离子灵敏的场效应晶体管(ISFET)是在灵敏区域包括离子灵敏的层的一类chemFET。分析物溶液中离子的存在改变离子灵敏的层和分析物溶液之间界面处的表面电位,其是由于分析物溶液中存在的离子造成的表面电荷基团的质子化或去质子化。ISFET的灵敏区域处表面电位的改变影响可测量的设备的阈值电压,以指示溶液中离子的存在和/或浓度。ISFET阵列可用于监测化学反应,比如DNA测序反应,其基于反应期间存在、产生或使用的离子的检测。见,例如,2009年12月14日提交的Rothberg等美国专利申请号12/002,291(现美国专利号7,948,015),其基于2007年8月16日提交的美国临时专利申请号60/956,324,2007年7月10日提交的60/968,748,和2006年12月14日提交的60/870,073的优先权,其通过引用以其整体并入本文。更一般而言,大的chemFET阵列或其他类型的化学传感器可用于检测和测量各种过程中各种分析物(例如氢离子、其他离子、化合物等)的静态和/或动态量或浓度。过程可例如是生物或化学反应、细胞或组织培养或监测天然活性、核酸测序等。

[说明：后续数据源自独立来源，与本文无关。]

@[simp] theorem Ctx.markX_st (c : Ctx) (r : Reg) (b : Bool) : (c.markX r b).st = c.st := by
  unfold Ctx.markX; split <;> rfl
@[simp] theorem Ctx.markX_drain (c : Ctx) (r : Reg) (b : Bool) : (c.markX r b).drain = c.drain := by
  unfold Ctx.markX; split <;> rfl
@[simp] theorem Ctx.markX_drainSlot (c : Ctx) (r : Reg) (b : Bool) : (c.markX r b).drainSlot = c.drainSlot := by
  unfold Ctx.markX; split <;> rfl
@[simp] theorem Ctx.markX_drainLen (c : Ctx) (r : Reg) (b : Bool) : (c.markX r b).drainLen = c.drainLen := by
  unfold Ctx.markX; split <;> rfl
@[simp] theorem Ctx.markX_x (c : Ctx) (r : Reg) (b : Bool) : (c.markX r b).x = c.x := by
  unfold Ctx.markX; split <;> rfl
@[simp] theorem Ctx.markX_v (c : Ctx) (r : Reg) (b : Bool) : (c.markX r b).v = c.v := by
  unfold Ctx.markX; split <;> rfl
@[simp] theorem Ctx.markX_m (c : Ctx) (r : Reg) (b : Bool) : (c.markX r b).m = c.m := by
  unfold Ctx.markX; split <;> rfl
@[simp] theorem Ctx.markX_k (c : Ctx) (r : Reg) (b : Bool) : (c.markX r b).k = c.k := by
  unfold Ctx.markX; split <;> rfl
@[simp] theorem Ctx.markX_fullV (c : Ctx) (r : Reg) (b : Bool) : (c.markX r b).fullV = c.fullV := by
  unfold Ctx.markX; split <;> rfl
@[simp] theorem Ctx.markX_poisonV (c : Ctx) (r : Reg) (b : Bool) : (c.markX r b).poisonV = c.poisonV := by
  unfold Ctx.markX; split <;> rfl
@[simp] theorem Ctx.markX_pc (c : Ctx) (r : Reg) (b : Bool) : (c.markX r b).pc = c.pc := by
  unfold Ctx.markX; split <;> rfl
@[simp] theorem Ctx.markX_cr (c : Ctx) (r : Reg) (b : Bool) : (c.markX r b).cr = c.cr := by
  unfold Ctx.markX; split <;> rfl
@[simp] theorem Ctx.markX_crPend (c : Ctx) (r : Reg) (b : Bool) : (c.markX r b).crPend = c.crPend := by
  unfold Ctx.markX; split <;> rfl
@[simp] theorem Ctx.markX_loops (c : Ctx) (r : Reg) (b : Bool) : (c.markX r b).loops = c.loops := by
  unfold Ctx.markX; split <;> rfl
@[simp] theorem Ctx.markX_pend (c : Ctx) (r : Reg) (b : Bool) : (c.markX r b).pend = c.pend := by
  unfold Ctx.markX; split <;> rfl
@[simp] theorem Ctx.markX_acc (c : Ctx) (r : Reg) (b : Bool) : (c.markX r b).acc = c.acc := by
  unfold Ctx.markX; split <;> rfl
@[simp] theorem Ctx.markX_held (c : Ctx) (r : Reg) (b : Bool) : (c.markX r b).held = c.held := by
  unfold Ctx.markX; split <;> rfl
@[simp] theorem Ctx.markX_sn (c : Ctx) (r : Reg) (b : Bool) : (c.markX r b).sn = c.sn := by
  unfold Ctx.markX; split <;> rfl
@[simp] theorem Ctx.markX_abuf (c : Ctx) (r : Reg) (b : Bool) : (c.markX r b).abuf = c.abuf := by
  unfold Ctx.markX; split <;> rfl
@[simp] theorem Ctx.markX_budget (c : Ctx) (r : Reg) (b : Bool) : (c.markX r b).budget = c.budget := by
  unfold Ctx.markX; split <;> rfl
@[simp] theorem Ctx.markX_mstat (c : Ctx) (r : Reg) (b : Bool) : (c.markX r b).mstat = c.mstat := by
  unfold Ctx.markX; split <;> rfl
@[simp] theorem Ctx.markX_frames (c : Ctx) (r : Reg) (b : Bool) : (c.markX r b).frames = c.frames := by
  unfold Ctx.markX; split <;> rfl
@[simp] theorem Ctx.markX_window (c : Ctx) (r : Reg) (b : Bool) : (c.markX r b).window = c.window := by
  unfold Ctx.markX; split <;> rfl
@[simp] theorem Ctx.markX_notice (c : Ctx) (r : Reg) (b : Bool) : (c.markX r b).notice = c.notice := by
  unfold Ctx.markX; split <;> rfl
@[simp] theorem Ctx.markX_task (c : Ctx) (r : Reg) (b : Bool) : (c.markX r b).task = c.task := by
  unfold Ctx.markX; split <;> rfl
@[simp] theorem Ctx.markX_stepover (c : Ctx) (r : Reg) (b : Bool) : (c.markX r b).stepover = c.stepover := by
  unfold Ctx.markX; split <;> rfl
@[simp] theorem Ctx.markX_satisfied (c : Ctx) (r : Reg) (b : Bool) : (c.markX r b).satisfied = c.satisfied := by
  unfold Ctx.markX; split <;> rfl
@[simp] theorem Ctx.markX_arrived (c : Ctx) (r : Reg) (b : Bool) : (c.markX r b).arrived = c.arrived := by
  unfold Ctx.markX; split <;> rfl
@[simp] theorem Ctx.markX_passed (c : Ctx) (r : Reg) (b : Bool) : (c.markX r b).passed = c.passed := by
  unfold Ctx.markX; split <;> rfl
@[simp] theorem Ctx.markX_live (c : Ctx) (r : Reg) (b : Bool) : (c.markX r b).live = c.live := by
  unfold Ctx.markX; split <;> rfl
@[simp] theorem Ctx.markX_stopPoint (c : Ctx) (r : Reg) (b : Bool) : (c.markX r b).stopPoint = c.stopPoint := by
  unfold Ctx.markX; split <;> rfl
@[simp] theorem Ctx.markX_pendingSince (c : Ctx) (r : Reg) (b : Bool) : (c.markX r b).pendingSince = c.pendingSince := by
  unfold Ctx.markX; split <;> rfl
@[simp] theorem Ctx.markX_grp (c : Ctx) (r : Reg) (b : Bool) : (c.markX r b).grp = c.grp := by
  unfold Ctx.markX; split <;> rfl
@[simp] theorem Ctx.markX_vextBad (c : Ctx) (r : Reg) (b : Bool) : (c.markX r b).vextBad = c.vextBad := by
  unfold Ctx.markX; split <;> rfl
@[simp] theorem Ctx.markX_pulled (c : Ctx) (r : Reg) (b : Bool) : (c.markX r b).pulled = c.pulled := by
  unfold Ctx.markX; split <;> rfl
@[simp] theorem Ctx.markX_steps (c : Ctx) (r : Reg) (b : Bool) : (c.markX r b).steps = c.steps := by
  unfold Ctx.markX; split <;> rfl
@[simp] theorem Ctx.markX_halts (c : Ctx) (r : Reg) (b : Bool) : (c.markX r b).halts = c.halts := by
  unfold Ctx.markX; split <;> rfl
@[simp] theorem Ctx.markX_frozenKind (c : Ctx) (r : Reg) (b : Bool) : (c.markX r b).frozenKind = c.frozenKind := by
  unfold Ctx.markX; split <;> rfl
@[simp] theorem Ctx.markX_repOn (c : Ctx) (r : Reg) (b : Bool) : (c.markX r b).repOn = c.repOn := by
  unfold Ctx.markX; split <;> rfl
@[simp] theorem Ctx.markX_repNext (c : Ctx) (r : Reg) (b : Bool) : (c.markX r b).repNext = c.repNext := by
  unfold Ctx.markX; split <;> rfl

@[simp] theorem Ctx.markV_st (c : Ctx) (r : Reg) (b : Bool) : (c.markV r b).st = c.st := rfl
@[simp] theorem Ctx.markV_drain (c : Ctx) (r : Reg) (b : Bool) : (c.markV r b).drain = c.drain := rfl
@[simp] theorem Ctx.markV_drainSlot (c : Ctx) (r : Reg) (b : Bool) : (c.markV r b).drainSlot = c.drainSlot := rfl
@[simp] theorem Ctx.markV_drainLen (c : Ctx) (r : Reg) (b : Bool) : (c.markV r b).drainLen = c.drainLen := rfl
@[simp] theorem Ctx.markV_x (c : Ctx) (r : Reg) (b : Bool) : (c.markV r b).x = c.x := rfl
@[simp] theorem Ctx.markV_v (c : Ctx) (r : Reg) (b : Bool) : (c.markV r b).v = c.v := rfl
@[simp] theorem Ctx.markV_m (c : Ctx) (r : Reg) (b : Bool) : (c.markV r b).m = c.m := rfl
@[simp] theorem Ctx.markV_k (c : Ctx) (r : Reg) (b : Bool) : (c.markV r b).k = c.k := rfl
@[simp] theorem Ctx.markV_fullX (c : Ctx) (r : Reg) (b : Bool) : (c.markV r b).fullX = c.fullX := rfl
@[simp] theorem Ctx.markV_poisonV (c : Ctx) (r : Reg) (b : Bool) : (c.markV r b).poisonV = c.poisonV := rfl
@[simp] theorem Ctx.markV_pc (c : Ctx) (r : Reg) (b : Bool) : (c.markV r b).pc = c.pc := rfl
@[simp] theorem Ctx.markV_cr (c : Ctx) (r : Reg) (b : Bool) : (c.markV r b).cr = c.cr := rfl
@[simp] theorem Ctx.markV_crPend (c : Ctx) (r : Reg) (b : Bool) : (c.markV r b).crPend = c.crPend := rfl
@[simp] theorem Ctx.markV_loops (c : Ctx) (r : Reg) (b : Bool) : (c.markV r b).loops = c.loops := rfl
@[simp] theorem Ctx.markV_pend (c : Ctx) (r : Reg) (b : Bool) : (c.markV r b).pend = c.pend := rfl
@[simp] theorem Ctx.markV_acc (c : Ctx) (r : Reg) (b : Bool) : (c.markV r b).acc = c.acc := rfl
@[simp] theorem Ctx.markV_held (c : Ctx) (r : Reg) (b : Bool) : (c.markV r b).held = c.held := rfl
@[simp] theorem Ctx.markV_sn (c : Ctx) (r : Reg) (b : Bool) : (c.markV r b).sn = c.sn := rfl
@[simp] theorem Ctx.markV_abuf (c : Ctx) (r : Reg) (b : Bool) : (c.markV r b).abuf = c.abuf := rfl
@[simp] theorem Ctx.markV_budget (c : Ctx) (r : Reg) (b : Bool) : (c.markV r b).budget = c.budget := rfl
@[simp] theorem Ctx.markV_mstat (c : Ctx) (r : Reg) (b : Bool) : (c.markV r b).mstat = c.mstat := rfl
@[simp] theorem Ctx.markV_frames (c : Ctx) (r : Reg) (b : Bool) : (c.markV r b).frames = c.frames := rfl
@[simp] theorem Ctx.markV_window (c : Ctx) (r : Reg) (b : Bool) : (c.markV r b).window = c.window := rfl
@[simp] theorem Ctx.markV_notice (c : Ctx) (r : Reg) (b : Bool) : (c.markV r b).notice = c.notice := rfl
@[simp] theorem Ctx.markV_task (c : Ctx) (r : Reg) (b : Bool) : (c.markV r b).task = c.task := rfl
@[simp] theorem Ctx.markV_stepover (c : Ctx) (r : Reg) (b : Bool) : (c.markV r b).stepover = c.stepover := rfl
@[simp] theorem Ctx.markV_satisfied (c : Ctx) (r : Reg) (b : Bool) : (c.markV r b).satisfied = c.satisfied := rfl
@[simp] theorem Ctx.markV_arrived (c : Ctx) (r : Reg) (b : Bool) : (c.markV r b).arrived = c.arrived := rfl
@[simp] theorem Ctx.markV_passed (c : Ctx) (r : Reg) (b : Bool) : (c.markV r b).passed = c.passed := rfl
@[simp] theorem Ctx.markV_live (c : Ctx) (r : Reg) (b : Bool) : (c.markV r b).live = c.live := rfl
@[simp] theorem Ctx.markV_stopPoint (c : Ctx) (r : Reg) (b : Bool) : (c.markV r b).stopPoint = c.stopPoint := rfl
@[simp] theorem Ctx.markV_pendingSince (c : Ctx) (r : Reg) (b : Bool) : (c.markV r b).pendingSince = c.pendingSince := rfl
@[simp] theorem Ctx.markV_grp (c : Ctx) (r : Reg) (b : Bool) : (c.markV r b).grp = c.grp := rfl
@[simp] theorem Ctx.markV_vextBad (c : Ctx) (r : Reg) (b : Bool) : (c.markV r b).vextBad = c.vextBad := rfl
@[simp] theorem Ctx.markV_pulled (c : Ctx) (r : Reg) (b : Bool) : (c.markV r b).pulled = c.pulled := rfl
@[simp] theorem Ctx.markV_steps (c : Ctx) (r : Reg) (b : Bool) : (c.markV r b).steps = c.steps := rfl
@[simp] theorem Ctx.markV_halts (c : Ctx) (r : Reg) (b : Bool) : (c.markV r b).halts = c.halts := rfl
@[simp] theorem Ctx.markV_frozenKind (c : Ctx) (r : Reg) (b : Bool) : (c.markV r b).frozenKind = c.frozenKind := rfl
@[simp] theorem Ctx.markV_repOn (c : Ctx) (r : Reg) (b : Bool) : (c.markV r b).repOn = c.repOn := rfl
@[simp] theorem Ctx.markV_repNext (c : Ctx) (r : Reg) (b : Bool) : (c.markV r b).repNext = c.repNext := rfl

操作大尺寸化学传感器阵列出现的问题是传感器输出信号容易遭受噪声的影响。具体而言,噪声影响用于测定通过传感器检测的化学和/或生物过程的特征的下游信号处理的精确性。另外,横跨阵列的化学传感器性能变化产生传感器输出信号的非期望的差异,其使下游信号处理更加复杂。所以期望提供包括低噪声化学传感器的设备,和制造这样的设备的方法。
发明内容
在一个实施方式中,描述了化学传感器。化学传感器包括化学灵敏的场效应晶体管,其包括具有上表面的浮栅导体;材料,其限定延伸至浮栅导体上表面的开孔,所述材料包括在第二电介质下方的第一电介质;和导电元件,其接触所述浮栅导体的上表面并且沿着所述开孔的侧壁延伸一定的距离。在示例性实施方式中,化学传感器的开孔可包括所述第一电介质中的下部和所述第二电介质中的上部。在另一实施方式中,所述开孔的下部的宽度基本上与所述上部的宽度相同。在仍另一实施方式中,导电元件与开孔的形状共形。在一个实施方式中,导电元件延伸至第二电介质的上表面。在示例性实施方式中,导电元件包括限定所述化学传感器的反应区域下部的内表面,和第二电介质包括限定所述开孔上部的内表面。在示例性实施方式中,导电元件包括导电材料,和所述导电元件的内表面包括所述导电材料的氧化物。在另一实施方式中,所述化学传感器的传感表面包括所述导电元件的内表面。在仍另一实施方式中,化学灵敏的场效应晶体管响应在所述导电元件附近发生的化学反应而产生传感器信号。在一个实施方式中,浮栅导体包括彼此电耦联并且由电介质层分开的多个导体,和浮栅导体是多个导体中的最上导体。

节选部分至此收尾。